• [MATERIAL SHOWN]:
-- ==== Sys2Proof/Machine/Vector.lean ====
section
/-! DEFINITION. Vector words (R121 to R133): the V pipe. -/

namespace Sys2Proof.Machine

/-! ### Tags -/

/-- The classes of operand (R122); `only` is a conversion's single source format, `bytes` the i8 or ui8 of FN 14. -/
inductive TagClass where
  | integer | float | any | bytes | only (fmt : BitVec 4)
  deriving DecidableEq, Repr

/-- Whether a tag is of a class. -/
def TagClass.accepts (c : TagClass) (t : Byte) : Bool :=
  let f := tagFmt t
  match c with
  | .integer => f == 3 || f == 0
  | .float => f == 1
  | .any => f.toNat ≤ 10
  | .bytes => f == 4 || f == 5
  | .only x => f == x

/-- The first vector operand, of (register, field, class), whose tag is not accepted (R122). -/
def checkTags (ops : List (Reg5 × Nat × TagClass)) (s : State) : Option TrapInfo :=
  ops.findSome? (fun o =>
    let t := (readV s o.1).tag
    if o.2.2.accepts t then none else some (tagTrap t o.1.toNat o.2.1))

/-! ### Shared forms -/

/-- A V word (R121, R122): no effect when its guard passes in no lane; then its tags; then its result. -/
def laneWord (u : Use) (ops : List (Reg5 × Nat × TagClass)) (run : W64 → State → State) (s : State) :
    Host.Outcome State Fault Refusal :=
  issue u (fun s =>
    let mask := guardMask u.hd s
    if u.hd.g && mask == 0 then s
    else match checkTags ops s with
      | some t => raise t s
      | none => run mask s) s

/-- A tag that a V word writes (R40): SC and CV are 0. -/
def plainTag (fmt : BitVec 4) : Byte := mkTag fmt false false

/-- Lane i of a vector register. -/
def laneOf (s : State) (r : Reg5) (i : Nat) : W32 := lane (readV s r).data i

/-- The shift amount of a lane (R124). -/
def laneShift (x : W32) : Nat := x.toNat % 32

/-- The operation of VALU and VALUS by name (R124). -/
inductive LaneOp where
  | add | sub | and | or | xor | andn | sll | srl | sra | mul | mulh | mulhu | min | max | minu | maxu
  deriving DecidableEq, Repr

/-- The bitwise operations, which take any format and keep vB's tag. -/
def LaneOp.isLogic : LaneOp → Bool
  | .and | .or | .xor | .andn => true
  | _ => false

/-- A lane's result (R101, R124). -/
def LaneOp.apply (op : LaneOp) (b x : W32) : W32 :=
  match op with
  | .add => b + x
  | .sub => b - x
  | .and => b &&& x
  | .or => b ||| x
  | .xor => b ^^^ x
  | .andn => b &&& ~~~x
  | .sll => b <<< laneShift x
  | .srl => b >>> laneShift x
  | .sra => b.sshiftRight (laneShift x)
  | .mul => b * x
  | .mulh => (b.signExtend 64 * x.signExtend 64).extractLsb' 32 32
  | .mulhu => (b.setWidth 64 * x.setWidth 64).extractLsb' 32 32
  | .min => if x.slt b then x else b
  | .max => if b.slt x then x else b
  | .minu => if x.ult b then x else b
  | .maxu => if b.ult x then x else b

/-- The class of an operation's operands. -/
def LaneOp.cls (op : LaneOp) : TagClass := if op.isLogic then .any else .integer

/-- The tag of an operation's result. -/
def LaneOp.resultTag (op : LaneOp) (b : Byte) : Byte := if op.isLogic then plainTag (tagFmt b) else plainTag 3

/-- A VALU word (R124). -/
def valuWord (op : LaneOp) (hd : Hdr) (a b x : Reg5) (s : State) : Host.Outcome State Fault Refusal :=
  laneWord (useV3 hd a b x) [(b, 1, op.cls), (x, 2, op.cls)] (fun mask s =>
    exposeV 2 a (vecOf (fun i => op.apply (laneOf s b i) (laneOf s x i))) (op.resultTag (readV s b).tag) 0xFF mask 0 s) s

• [WORK ORDER]:
Display every line of the listing that contains the string "else".

• [WRITTEN REPLY]:
    if o.2.2.accepts t then none else some (tagTrap t o.1.toNat o.2.1))
    else match checkTags ops s with
  | .min => if x.slt b then x else b
  | .max => if b.slt x then x else b
  | .minu => if x.ult b then x else b
  | .maxu => if b.ult x then x else b
def LaneOp.cls (op : LaneOp) : TagClass := if op.isLogic then .any else .integer
def LaneOp.resultTag (op : LaneOp) (b : Byte) : Byte := if op.isLogic then plainTag (tagFmt b) else plainTag 3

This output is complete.